Go through the entries below and collect each line with the string "rxPulseIdx" in it.

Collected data
--*--
/-! ### `afterVerify` -/

@[simp] theorem State.afterVerify_cfg : (s.afterVerify).cfg = s.cfg := rfl
@[simp] theorem State.afterVerify_busValid : (s.afterVerify).busValid = s.busValid := rfl
@[simp] theorem State.afterVerify_lineId : (s.afterVerify).lineId = s.lineId := rfl
@[simp] theorem State.afterVerify_tp : (s.afterVerify).tp = s.tp := rfl
@[simp] theorem State.afterVerify_dirMode : (s.afterVerify).dirMode = s.dirMode := rfl
@[simp] theorem State.afterVerify_dirFailed : (s.afterVerify).dirFailed = s.dirFailed := rfl
@[simp] theorem State.afterVerify_lockHeld : (s.afterVerify).lockHeld = s.lockHeld := rfl
@[simp] theorem State.afterVerify_lockOwner : (s.afterVerify).lockOwner = s.lockOwner := rfl
@[simp] theorem State.afterVerify_lockWaiters : (s.afterVerify).lockWaiters = s.lockWaiters := rfl
@[simp] theorem State.afterVerify_txIdx : (s.afterVerify).txIdx = s.txIdx := rfl
@[simp] theorem State.afterVerify_txUnit : (s.afterVerify).txUnit = s.txUnit := rfl
@[simp] theorem State.afterVerify_txPar : (s.afterVerify).txPar = s.txPar := rfl
@[simp] theorem State.afterVerify_decState : (s.afterVerify).decState = s.decState := rfl
@[simp] theorem State.afterVerify_acc : (s.afterVerify).acc = s.acc := rfl
@[simp] theorem State.afterVerify_rxPar : (s.afterVerify).rxPar = s.rxPar := rfl
@[simp] theorem State.afterVerify_rxPulseIdx : (s.afterVerify).rxPulseIdx = s.rxPulseIdx := rfl
@[simp] theorem State.afterVerify_rxUnitsLeft : (s.afterVerify).rxUnitsLeft = s.rxUnitsLeft := rfl
@[simp] theorem State.afterVerify_rxLevel : (s.afterVerify).rxLevel = s.rxLevel := rfl
@[simp] theorem State.afterVerify_seqState : (s.afterVerify).seqState = s.seqState := rfl
@[simp] theorem State.afterVerify_reqId : (s.afterVerify).reqId = s.reqId := rfl
@[simp] theorem State.afterVerify_cmdLen : (s.afterVerify).cmdLen = s.cmdLen := rfl
@[simp] theorem State.afterVerify_requireCrc : (s.afterVerify).requireCrc = s.requireCrc := rfl
@[simp] theorem State.afterVerify_timeout : (s.afterVerify).timeout = s.timeout := rfl
@[simp] theorem State.afterVerify_rspCap : (s.afterVerify).rspCap = s.rspCap := rfl
@[simp] theorem State.afterVerify_status : (s.afterVerify).status = s.status := rfl
@[simp] theorem State.afterVerify_rspLen : (s.afterVerify).rspLen = s.rspLen := rfl
@[simp] theorem State.afterVerify_srqLen : (s.afterVerify).srqLen = s.srqLen := rfl
@[simp] theorem State.afterVerify_tRem : (s.afterVerify).tRem = s.tRem := rfl
@[simp] theorem State.afterVerify_seconds : (s.afterVerify).seconds = s.seconds := rfl
@[simp] theorem State.afterVerify_crc :
    (s.afterVerify).crc =
      (if s.rspLen < 3 then s.crc else crcOf (s.rspLine.take (s.rspLen - 3))) := rfl
@[simp] theorem State.afterVerify_cmd : (s.afterVerify).cmd = s.cmd := rfl
@[simp] theorem State.afterVerify_rsp : (s.afterVerify).rsp = s.rsp := rfl
@[simp] theorem State.afterVerify_srq : (s.afterVerify).srq = s.srq := rfl
@[simp] theorem State.afterVerify_txq : (s.afterVerify).txq = s.txq := rfl
@[simp] theorem State.afterVerify_rxq : (s.afterVerify).rxq = s.rxq := rfl
@[simp] theorem State.afterVerify_ports : (s.afterVerify).ports = s.ports := rfl
@[simp] theorem State.afterVerify_sessions : (s.afterVerify).sessions = s.sessions := rfl
@[simp] theorem State.afterVerify_inputs : (s.afterVerify).inputs = s.inputs := rfl
@[simp] theorem State.afterVerify_script : (s.afterVerify).script = s.script := rfl
@[simp] theorem State.afterVerify_draws : (s.afterVerify).draws = s.draws := rfl
@[simp] theorem State.afterVerify_ret : (s.afterVerify).ret = s.ret := rfl
@[simp] theorem State.afterVerify_envLog : (s.afterVerify).envLog = s.envLog := rfl

/-! ### `strip` -/

@[simp] theorem State.strip_cfg : (s.strip).cfg = s.cfg := rfl
@[simp] theorem State.strip_busValid : (s.strip).busValid = s.busValid := rfl
@[simp] theorem State.strip_lineId : (s.strip).lineId = s.lineId := rfl
@[simp] theorem State.strip_tp : (s.strip).tp = s.tp := rfl
@[simp] theorem State.strip_dirMode : (s.strip).dirMode = s.dirMode := rfl
@[simp] theorem State.strip_dirFailed : (s.strip).dirFailed = s.dirFailed := rfl
@[simp] theorem State.strip_lockHeld : (s.strip).lockHeld = s.lockHeld := rfl
@[simp] theorem State.strip_lockOwner : (s.strip).lockOwner = s.lockOwner := rfl
@[simp] theorem State.strip_lockWaiters : (s.strip).lockWaiters = s.lockWaiters := rfl
@[simp] theorem State.strip_txIdx : (s.strip).txIdx = s.txIdx := rfl
@[simp] theorem State.strip_txUnit : (s.strip).txUnit = s.txUnit := rfl
@[simp] theorem State.strip_txPar : (s.strip).txPar = s.txPar := rfl
@[simp] theorem State.strip_decState : (s.strip).decState = s.decState := rfl
@[simp] theorem State.strip_acc : (s.strip).acc = s.acc := rfl
@[simp] theorem State.strip_rxPar : (s.strip).rxPar = s.rxPar := rfl
@[simp] theorem State.strip_rxPulseIdx : (s.strip).rxPulseIdx = s.rxPulseIdx := rfl
@[simp] theorem State.strip_rxUnitsLeft : (s.strip).rxUnitsLeft = s.rxUnitsLeft := rfl
@[simp] theorem State.strip_rxLevel : (s.strip).rxLevel = s.rxLevel := rfl
@[simp] theorem State.strip_seqState : (s.strip).seqState = s.seqState := rfl
@[simp] theorem State.strip_reqId : (s.strip).reqId = s.reqId := rfl
@[simp] theorem State.strip_cmdLen : (s.strip).cmdLen = s.cmdLen := rfl
@[simp] theorem State.strip_requireCrc : (s.strip).requireCrc = s.requireCrc := rfl
@[simp] theorem State.strip_timeout : (s.strip).timeout = s.timeout := rfl
@[simp] theorem State.strip_rspCap : (s.strip).rspCap = s.rspCap := rfl
@[simp] theorem State.strip_status : (s.strip).status = s.status := rfl
@[simp] theorem State.strip_rspLen : (s.strip).rspLen = s.rspLen - 3 := rfl
@[simp] theorem State.strip_srqLen : (s.strip).srqLen = s.srqLen := rfl
@[simp] theorem State.strip_tRem : (s.strip).tRem = s.tRem := rfl
@[simp] theorem State.strip_seconds : (s.strip).seconds = s.seconds := rfl
@[simp] theorem State.strip_crc : (s.strip).crc = s.crc := rfl
@[simp] theorem State.strip_cmd : (s.strip).cmd = s.cmd := rfl
@[simp] theorem State.strip_rsp : (s.strip).rsp = Memory.write s.rsp (s.rspLen - 3) chNul := rfl
@[simp] theorem State.strip_srq : (s.strip).srq = s.srq := rfl
@[simp] theorem State.strip_txq : (s.strip).txq = s.txq := rfl
@[simp] theorem State.strip_rxq : (s.strip).rxq = s.rxq := rfl
@[simp] theorem State.strip_ports : (s.strip).ports = s.ports := rfl
@[simp] theorem State.strip_sessions : (s.strip).sessions = s.sessions := rfl
@[simp] theorem State.strip_inputs : (s.strip).inputs = s.inputs := rfl
@[simp] theorem State.strip_script : (s.strip).script = s.script := rfl
@[simp] theorem State.strip_draws : (s.strip).draws = s.draws := rfl
@[simp] theorem State.strip_ret : (s.strip).ret = s.ret := rfl
@[simp] theorem State.strip_envLog : (s.strip).envLog = s.envLog := rfl

/-! ### `answer` -/

@[simp] theorem State.answer_cfg (st : Status) : (s.answer st).cfg = s.cfg := rfl
@[simp] theorem State.answer_busValid (st : Status) : (s.answer st).busValid = s.busValid := rfl
@[simp] theorem State.answer_lineId (st : Status) : (s.answer st).lineId = s.lineId := rfl
@[simp] theorem State.answer_tp (st : Status) : (s.answer st).tp = s.tp := rfl
@[simp] theorem State.answer_dirMode (st : Status) : (s.answer st).dirMode = s.dirMode := rfl
@[simp] theorem State.answer_dirFailed (st : Status) : (s.answer st).dirFailed = s.dirFailed := rfl
@[simp] theorem State.answer_lockHeld (st : Status) : (s.answer st).lockHeld = s.lockHeld := rfl
@[simp] theorem State.answer_lockOwner (st : Status) : (s.answer st).lockOwner = s.lockOwner := rfl
@[simp] theorem State.answer_lockWaiters (st : Status) : (s.answer st).lockWaiters = s.lockWaiters := rfl
@[simp] theorem State.answer_txIdx (st : Status) : (s.answer st).txIdx = s.txIdx := rfl
@[simp] theorem State.answer_txUnit (st : Status) : (s.answer st).txUnit = s.txUnit := rfl
@[simp] theorem State.answer_txPar (st : Status) : (s.answer st).txPar = s.txPar := rfl
@[simp] theorem State.answer_decState (st : Status) : (s.answer st).decState = s.decState := rfl
@[simp] theorem State.answer_acc (st : Status) : (s.answer st).acc = s.acc := rfl
@[simp] theorem State.answer_rxPar (st : Status) : (s.answer st).rxPar = s.rxPar := rfl
@[simp] theorem State.answer_rxPulseIdx (st : Status) : (s.answer st).rxPulseIdx = s.rxPulseIdx := rfl
@[simp] theorem State.answer_rxUnitsLeft (st : Status) : (s.answer st).rxUnitsLeft = s.rxUnitsLeft := rfl
@[simp] theorem State.answer_rxLevel (st : Status) : (s.answer st).rxLevel = s.rxLevel := rfl
@[simp] theorem State.answer_seqState (st : Status) : (s.answer st).seqState = s.seqState := rfl
@[simp] theorem State.answer_reqId (st : Status) : (s.answer st).reqId = s.reqId := rfl
@[simp] theorem State.answer_cmdLen (st : Status) : (s.answer st).cmdLen = s.cmdLen := rfl
@[simp] theorem State.answer_requireCrc (st : Status) : (s.answer st).requireCrc = s.requireCrc := rfl
@[simp] theorem State.answer_timeout (st : Status) : (s.answer st).timeout = s.timeout := rfl
@[simp] theorem State.answer_rspCap (st : Status) : (s.answer st).rspCap = s.rspCap := rfl
@[simp] theorem State.answer_status (st : Status) : (s.answer st).status = s.status := rfl
@[simp] theorem State.answer_rspLen (st : Status) : (s.answer st).rspLen = s.rspLen := rfl
@[simp] theorem State.answer_srqLen (st : Status) : (s.answer st).srqLen = s.srqLen := rfl
@[simp] theorem State.answer_tRem (st : Status) : (s.answer st).tRem = s.tRem := rfl
@[simp] theorem State.answer_seconds (st : Status) : (s.answer st).seconds = s.seconds := rfl
@[simp] theorem State.answer_crc (st : Status) : (s.answer st).crc = s.crc := rfl
@[simp] theorem State.answer_cmd (st : Status) : (s.answer st).cmd = s.cmd := rfl
@[simp] theorem State.answer_rsp (st : Status) : (s.answer st).rsp = s.rsp := rfl
@[simp] theorem State.answer_srq (st : Status) : (s.answer st).srq = s.srq := rfl
@[simp] theorem State.answer_txq (st : Status) : (s.answer st).txq = s.txq := rfl
@[simp] theorem State.answer_rxq (st : Status) : (s.answer st).rxq = s.rxq := rfl
@[simp] theorem State.answer_ports (st : Status) : (s.answer st).ports = s.ports := rfl
@[simp] theorem State.answer_sessions (st : Status) : (s.answer st).sessions = s.sessions := rfl
@[simp] theorem State.answer_inputs (st : Status) : (s.answer st).inputs = s.inputs := rfl
@[simp] theorem State.answer_script (st : Status) : (s.answer st).script = s.script := rfl
@[simp] theorem State.answer_draws (st : Status) : (s.answer st).draws = s.draws := rfl
@[simp] theorem State.answer_ret (st : Status) : (s.answer st).ret = .status st := rfl
@[simp] theorem State.answer_envLog (st : Status) : (s.answer st).envLog = s.envLog := rfl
--*--
Answer to this problem:
@[simp] theorem State.afterVerify_rxPulseIdx : (s.afterVerify).rxPulseIdx = s.rxPulseIdx := rfl
@[simp] theorem State.strip_rxPulseIdx : (s.strip).rxPulseIdx = s.rxPulseIdx := rfl
@[simp] theorem State.answer_rxPulseIdx (st : Status) : (s.answer st).rxPulseIdx = s.rxPulseIdx := rfl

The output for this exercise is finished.